The Humbling - This movie was odd and I like odd. When, armed with a shotgun and a flashlight, Al Pacino confronts Kyra Sedgwick and shouts at her that she's a Valkyrie I busted out laughing. Such a bizarre film with so many wonderful faces - Dan Hedaya, Dianne Wiest, Charles Grodin - and how great is it to see a new Buck Henry written film? That man is so good. 

My Dinner With André

Whiskey Tango Foxtrot - Got as far as the scene with Billy Bob Thornton and was like, "We're done here. It's my day off and I'm not wasting any more of it on this."

Fading Gigolo - Absolutely hysterical and beyond engaging. John Turturro gave Woody Allen all the best lines. I don't know why but when Woody told John that he was "disgusting in a very positive way" I actually howled with laughter. I couldn't catch my breath. It was just the film for a lazy Sunday morning. 
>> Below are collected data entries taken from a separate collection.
-- ==== Sys2Proof/Machine/Ops.lean ====
section
/-!
DEFINITION. The named operations over the parts of the state: sparse tables, bytes and words of backing
memory, general registers, and the one way a fault is taken (`raiseFatal`, 60_exceptions.md R301) with
the one way back (`initCore`, 46_driver.md R245).
-/

namespace Sys2Proof.Machine

/-! ## Sparse tables -/

/-- The entry listed at an index, if one is. -/
def tableGet {α : Type} : List (Nat × α) → Nat → Option α
  | [], _ => none
  | (k, v) :: t, i => if i = k then some v else tableGet t i

/-- List an entry at an index, in place of the one listed there. -/
def tablePut {α : Type} : List (Nat × α) → Nat → α → List (Nat × α)
  | [], i, v => [(i, v)]
  | (k, w) :: t, i, v =>
    if i < k then (i, v) :: (k, w) :: t
    else if i = k then (i, v) :: t
    else (k, w) :: tablePut t i v

/-- List nothing at an index. -/
def tableErase {α : Type} : List (Nat × α) → Nat → List (Nat × α)
  | [], _ => []
  | (k, w) :: t, i => if i = k then tableErase t i else (k, w) :: tableErase t i

/-- The entry at an index of a table whose unlisted entries are `d`. -/
def sparseGet {α : Type} (d : α) (m : List (Nat × α)) (i : Nat) : α := (tableGet m i).getD d

/-- Set an entry of a table whose unlisted entries are `d`: setting it to `d` removes it. -/
def sparseSet {α : Type} [DecidableEq α] (d : α) (m : List (Nat × α)) (i : Nat) (v : α) :
    List (Nat × α) :=
  if v = d then tableErase m i else tablePut m i v

/-- The indices of a table rise strictly. -/
abbrev tableSorted {α : Type} (m : List (Nat × α)) : Prop := (m.map Prod.fst).Pairwise (· < ·)

/-! ## Backing memory (20_memory.md) -/

/-- What a byte of backing memory that nothing has written reads as. The spec leaves the contents to
the host, "0 in the test vectors" (92_eei_decisions.md D26): 0 (DESIGN CHOICE, log entry 2). -/
def unlistedByte : Byte := 0

/-- The byte of backing memory at an address (R62). -/
def memRead (m : Memory) (a : Word) : Byte := sparseGet unlistedByte m a.toNat

/-- Replace the byte of backing memory at an address. -/
def memWrite (m : Memory) (a : Word) (b : Byte) : Memory := sparseSet unlistedByte m a.toNat b

/-- The canonical form of the backing memory: addresses strictly rising and inside the 64-bit address
space (R61), and no entry equal to what an unlisted address reads as. -/
abbrev Memory.wf (m : Memory) : Prop :=
  tableSorted m ∧ ∀ c ∈ m, c.1 < 2 ^ 64 ∧ c.2 ≠ unlistedByte

/-- `MemWordRead(a)` (R60): four bytes, least significant first (R62). -/
def memWordRead (m : Memory) (a : Word) : Word32 :=
  memRead m (a + 3) ++ memRead m (a + 2) ++ memRead m (a + 1) ++ memRead m a

/-- Byte `i` of a word, byte 0 the least significant (R62). -/
def wordByte (w : Word32) (i : Nat) : Byte := w.extractLsb' (8 * i) 8

/-- `MemWordWrite(a, w)` (R60). -/
def memWordWrite (m : Memory) (a : Word) (w : Word32) : Memory :=
  memWrite (memWrite (memWrite (memWrite m a (wordByte w 0)) (a + 1) (wordByte w 1))
    (a + 2) (wordByte w 2)) (a + 3) (wordByte w 3)

/-- A run of bytes as a number, the first the least significant (R63). -/
def bytesValue : List Byte → Nat
  | [] => 0
  | b :: t => b.toNat + 256 * bytesValue t

/-- The low `n` bytes of a value, least significant first (R63, R64). -/
def valueBytes (n : Nat) (v : Word) : List Byte :=
  (List.range n).map fun i => v.extractLsb' (8 * i) 8

/-- The `n` bytes of backing memory from an address on. -/
def memBytes (m : Memory) (a : Word) (n : Nat) : List Byte :=
  (List.range n).map fun i => memRead m (a + BitVec.ofNat 64 i)

/-- The host places one word in backing memory before the first `StepCycle` (46_driver.md R252,
70_reset_and_hazards.md R323). -/
def hostWriteWord (a : Word) (w : Word32) (s : State) : State :=
  { s with mem := memWordWrite s.mem a w }

/-! ## General registers (10_state.md R20, R21) -/

/-- `x[r]`: the zero register reads 0. -/
def readReg (s : State) (r : Reg) : Word :=
  if r = zeroReg then 0 else s.regs[r.toNat]?.getD 0

/-- `x[r] <- v`: a write to the zero register is dropped. -/
def writeReg (r : Reg) (v : Word) (s : State) : State :=
  if r = zeroReg then s else { s with regs := s.regs.setIfInBounds r.toNat v }

/-! ## Faults and the way back -/

/-- `raise Fatal(code, info)` (60_exceptions.md R301): `STATUS` and nothing else is written. That the
rest of the cycle is abandoned is `unlessFatal`. There is no saved pc, no cause register, no vector
and no mode change (R307). -/
def raiseFatal (info : FatalInfo) (s : State) : State := { s with status := .fatal info }

/-- A fatal fault has been raised. -/
def isFatal (s : State) : Bool :=
  match s.status with
  | .fatal _ => true
  | .running | .halted => false

/-- The next procedure of the cycle, unless an earlier one raised a fatal fault: then the rest of
`StepCycle` is abandoned (60_exceptions.md R301). -/
def unlessFatal (f : State → State) (s : State) : State := if isFatal s then s else f s

/-- `Initialize()` (46_driver.md R245): every piece of state takes its reset value, `PC` the entry
address, and backing memory is not touched. It is the only way out of `HALTED` and of `FATAL`. -/
def initCore (p : Params) (s : State) : State :=
  { State.reset with pc := p.entryPC, mem := s.mem }

/-- The code of a fatal fault (60_exceptions.md R302). -/
def fatalCode : FatalInfo → Nat
  | .decodeFault _ _ => 1
  | .blockCross _ => 2
  | .negCountdown _ => 3
  | .dupQuery _ => 4
  | .badCacheHandle => 5

end Sys2Proof.Machine
end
Phoenix - This picture drew me in immediately. It was such an interesting story - a woman survives the death camps of Auschwitz with horrible damage done to her face. She must undergo surgeries that leave her nearly unrecognisable. The woman searches for her husband who may very well be responsible for her being taken to the camps. Upon meeting her he has no idea who she is. He comes up with a scheme to convince people that she is his wife come back to him. That way he can collect her inheritance. Yeah, he was pretty much a scumbag with a dashing moustache. The performances were very slow and very subtle. If you are the sort of person that's completely and totally convinced that all movies of late must center around comic book characters and superheroes, explosions, constant movement and transparent plot-lines, Phoenix will change all that.